=== Section Start ===

/-- Assembling a word's fields gives the word back. -/
theorem uopWord_fields (w : Word) :
    uopWord (opcField w) (rdField w) (raField w) (rbField w) (immField w).toNat = w := by
  have := w.isLt
  have ho : opcField w < 2 ^ 8 := Nat.mod_lt _ (by decide)
  apply BitVec.eq_of_toNat_eq
  rw [uopWord_toNat _ _ _ ho (immField w).isLt]
  simp only [opcField, rdField, raField, rbField, regField, immField, bits, Fin.val_ofNat, BitVec.toNat_ofNat]
  omega

/-- CSWAP's bit index is what is left of imm without its top four bits. -/
theorem immField_and_bitIndex (w : Word) : immField w &&& 0x0FF#12 = BitVec.ofNat 12 (bitIndexField w).toNat := by
  apply BitVec.eq_of_toNat_eq
  have hlow : ∀ n : Nat, n &&& 255 = n % 2 ^ 8 := fun n => Nat.and_two_pow_sub_one_eq_mod n 8
  simp only [BitVec.toNat_and, BitVec.toNat_ofNat, immField, bitIndexField, bits, Nat.reduceMod, Nat.reducePow, hlow]
  omega

/-- An immediate's number is that of its 12 bits. -/
theorem ofNat_immField_toNat (w : Word) : BitVec.ofNat 12 (immField w).toNat = immField w := by simp

/-- Clearing the bits of a mask leaves a word alone exactly when it has none of them. -/
theorem and_not_eq_self_iff {n : Nat} (x m : BitVec n) : x &&& ~~~m = x ↔ x &&& m = 0 := by
  constructor
  · intro h
    rw [← h, BitVec.and_assoc]
    simp
  · intro h
    calc x &&& ~~~m = (x &&& ~~~m) ||| (x &&& m) := by simp [h]
      _ = x := by rw [← BitVec.and_or_distrib_left]; simp

/-! ### The bits a form uses (R84) -/

/-- All four bits of a register field, or none. -/
def nibbleMask (used : Bool) : BitVec 4 := bif used then BitVec.allOnes 4 else 0

/-- The mask of a form's bits: OPC, the register fields it uses and the bits of imm it uses. -/
def usedMask (rd ra rb : Bool) (imm : BitVec 12) : Word :=
  0xFF#8 ++ (nibbleMask rd ++ (nibbleMask ra ++ (nibbleMask rb ++ imm)))

theorem ofNat_and_nibbleMask (r : FReg) (used : Bool) :
    BitVec.ofNat 4 r.val &&& nibbleMask used = BitVec.ofNat 4 (bif used then r else 0 : FReg).val := by
  cases used
  · exact BitVec.and_zero
  · exact BitVec.and_allOnes

/-- A word under the mask of its form's bits is assembled from the fields of its form. -/
theorem and_usedMask (w : Word) (rd ra rb : Bool) {imm : Nat} {m : BitVec 12} (hi : imm < 2 ^ 12)
    (hm : immField w &&& m = BitVec.ofNat 12 imm) :
    w &&& usedMask rd ra rb m = uopWord (opcField w) (bif rd then rdField w else 0) (bif ra then raField w else 0)
      (bif rb then rbField w else 0) imm := by
  have ho : opcField w < 2 ^ 8 := Nat.mod_lt _ (by decide)
  conv_lhs => rw [← uopWord_fields w]
  rw [usedMask, Laws.uopWord_and _ _ _ ho (immField w).isLt, uopWord_eq_append _ _ _ ho hi, ofNat_immField_toNat, hm]
  simp only [ofNat_and_nibbleMask]
  rw [show (0xFF#8) = BitVec.allOnes 8 from rfl, BitVec.and_allOnes]

/-- The encoding of what a word's opcode selects is the word with the reserved bits of its form cleared. -/
theorem encode_of_uopOfOpcode {w : Word} {i : Instr} (h : uopOfOpcode (opcField w) w = some i) :
    encode i = w &&& ~~~reservedZeroMask (opcField w) := by
  have noImm := fun rd ra rb => (and_usedMask w rd ra rb (imm := 0) (by decide) BitVec.and_zero).symm
  have allImm := fun rd ra rb => (and_usedMask w rd ra rb (immField w).isLt
    (BitVec.and_allOnes.trans (ofNat_immField_toNat w).symm)).symm
  have bitImm := fun rd ra rb => (and_usedMask w rd ra rb ((bitIndexField w).isLt.trans (by decide))
    (immField_and_bitIndex w)).symm
  generalize opcField w = opc at *
  unfold uopOfOpcode at h
  split at h <;> cases h
  case h_1 | h_2 | h_3 => exact noImm true true true
  case h_4 => exact allImm true true false
  case h_5 | h_6 | h_12 => exact noImm true true false
  case h_7 => exact allImm true false false
  case h_8 => exact bitImm false true true
  case h_10 => exact noImm true false false
  case h_11 => exact noImm false true false
  case h_9 | h_13 | h_14 | h_15 => exact noImm false false false

/-- The opcode and the fields of an encoded micro-op select that micro-op (R86). -/
theorem uopOfOpcode_encode {i : Instr} (hu : Machine.isUop i = true) :
    uopOfOpcode (opcField (encode i)) (encode i) = some i := by
  cases i with
  | derive => cases hu
  | execUop => cases hu
  | _ =>
    simp (disch := omega) [encode, uopOfOpcode, opcField_uopWord, rdField_uopWord, raField_uopWord, rbField_uopWord,
      immField_uopWord, bitIndexField_uopWord]

/-- A word without reserved bits is the encoding of what its opcode selects. -/
theorem encode_eq_iff_of_uopOfOpcode {w : Word} {i : Instr} (h : uopOfOpcode (opcField w) w = some i) :
    encode i = w ↔ w &&& reservedZeroMask (opcField w) = 0 := by
  rw [encode_of_uopOfOpcode h, and_not_eq_self_iff]

/-! ### The checks of R88 -/

/-- The opcodes without a micro-op (R87). -/
theorem uopOfOpcode_eq_none_iff (opc : Nat) (w : Word) : uopOfOpcode opc w = none ↔ opc = 0 ∨ 16 ≤ opc := by
  constructor
  · intro h
    by_contra hopc
    have hlow : 1 ≤ opc := by omega
    have hhigh : opc < 16 := by omega
    interval_cases opc <;> cases h
  · rintro (rfl | hopc)
    · rfl
    · unfold uopOfOpcode
      split
      case h_16 => rfl
      all_goals omega

/-- The opcodes with a micro-op (R86). -/
theorem exists_uopOfOpcode_iff (opc : Nat) (w : Word) :
    (∃ i, uopOfOpcode opc w = some i) ↔ 1 ≤ opc ∧ opc < 16 := by
  rw [← Option.ne_none_iff_exists', ne_eq, uopOfOpcode_eq_none_iff]
  omega

/-- The operand checks fail on the bits of the word: FSQR with count 0, CSWAP with an odd register (R87). -/
theorem wellFormed_eq_false_iff {w : Word} {i : Instr} (h : uopOfOpcode (opcField w) w = some i) :
    i.wellFormed = false ↔ (opcField w = 4 ∧ w.toNat % 2 ^ 12 = 0) ∨
      (opcField w = 8 ∧ (w.getLsbD 16 = true ∨ w.getLsbD 12 = true)) := by
  have hra : pairBase (raField w) = !w.getLsbD 16 := pairBase_regField 16 w
  have hrb : pairBase (rbField w) = !w.getLsbD 12 := pairBase_regField 12 w
  generalize opcField w = opc at *
  unfold uopOfOpcode at h
  split at h <;> cases h
  case h_4 => simpa [Instr.wellFormed] using immField_eq_zero_iff w
  case h_8 => simp [Instr.wellFormed, hra, hrb, imp_iff_not_or]
  all_goals exact iff_of_false nofun (by omega)

/-- What the micro-op decoder answers: the checks of R88 in their order, and the instruction when all of them pass. -/
inductive UopDecoding (w : Word) : Prop where
  | badOpcode (hsel : uopOfOpcode (opcField w) w = none) (hd : decodeUop w = .error .badOpcode)
  | badField (i : Instr) (hsel : uopOfOpcode (opcField w) w = some i)
      (hmask : w &&& reservedZeroMask (opcField w) ≠ 0) (hd : decodeUop w = .error .badField)
  | badOperand (i : Instr) (hsel : uopOfOpcode (opcField w) w = some i)
      (hmask : w &&& reservedZeroMask (opcField w) = 0) (hwf : i.wellFormed = false)
      (hd : decodeUop w = .error .badOperand)
  | ok (i : Instr) (hsel : uopOfOpcode (opcField w) w = some i)
      (hmask : w &&& reservedZeroMask (opcField w) = 0) (hwf : i.wellFormed = true) (hd : decodeUop w = .ok i)

theorem uopDecoding (w : Word) : UopDecoding w := by
  cases hsel : uopOfOpcode (opcField w) w with
  | none => exact .badOpcode hsel (by rw [decodeUop, hsel])
  | some i =>
    have hd : decodeUop w = if w &&& reservedZeroMask (opcField w) ≠ 0 then .error .badField
        else if i.wellFormed then .ok i else .error .badOperand := by rw [decodeUop, hsel]
    by_cases hmask : w &&& reservedZeroMask (opcField w) = 0
    · rw [if_neg (not_not.2 hmask)] at hd
      cases hwf : i.wellFormed with
      | true => exact .ok i hsel hmask hwf (by rw [hd, if_pos hwf])
      | false => exact .badOperand i hsel hmask hwf (by rw [hd, hwf]; rfl)
    · exact .badField i hsel hmask (by rw [hd, if_pos hmask])

theorem decodeUop_eq_badOpcode_iff (w : Word) :
    decodeUop w = .error .badOpcode ↔ uopOfOpcode (opcField w) w = none := by
  cases uopDecoding w with
  | badOpcode hsel hd | badField _ hsel _ hd | badOperand _ hsel _ _ hd | ok _ hsel _ _ hd => simp [hd, hsel]

theorem decodeUop_eq_badField_iff (w : Word) :
    decodeUop w = .error .badField ↔
      (∃ i, uopOfOpcode (opcField w) w = some i) ∧ w &&& reservedZeroMask (opcField w) ≠ 0 := by
  cases uopDecoding w with
  | badOpcode hsel hd => simp [hd, hsel]
  | badField i hsel hmask hd => exact iff_of_true hd ⟨⟨i, hsel⟩, hmask⟩
  | badOperand _ _ hmask _ hd | ok _ _ hmask _ hd => simp [hd, hmask]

=== Section End ===

Look above for the line with "badField (i : Instr)" and the line with "cases hwf : i.wellFormed with". Retype those two lines and every line between them exactly, adding nothing.

  | badField (i : Instr) (hsel : uopOfOpcode (opcField w) w = some i)
      (hmask : w &&& reservedZeroMask (opcField w) ≠ 0) (hd : decodeUop w = .error .badField)
  | badOperand (i : Instr) (hsel : uopOfOpcode (opcField w) w = some i)
      (hmask : w &&& reservedZeroMask (opcField w) = 0) (hwf : i.wellFormed = false)
      (hd : decodeUop w = .error .badOperand)
  | ok (i : Instr) (hsel : uopOfOpcode (opcField w) w = some i)
      (hmask : w &&& reservedZeroMask (opcField w) = 0) (hwf : i.wellFormed = true) (hd : decodeUop w = .ok i)

theorem uopDecoding (w : Word) : UopDecoding w := by
  cases hsel : uopOfOpcode (opcField w) w with
  | none => exact .badOpcode hsel (by rw [decodeUop, hsel])
  | some i =>
    have hd : decodeUop w = if w &&& reservedZeroMask (opcField w) ≠ 0 then .error .badField
        else if i.wellFormed then .ok i else .error .badOperand := by rw [decodeUop, hsel]
    by_cases hmask : w &&& reservedZeroMask (opcField w) = 0
    · rw [if_neg (not_not.2 hmask)] at hd
      cases hwf : i.wellFormed with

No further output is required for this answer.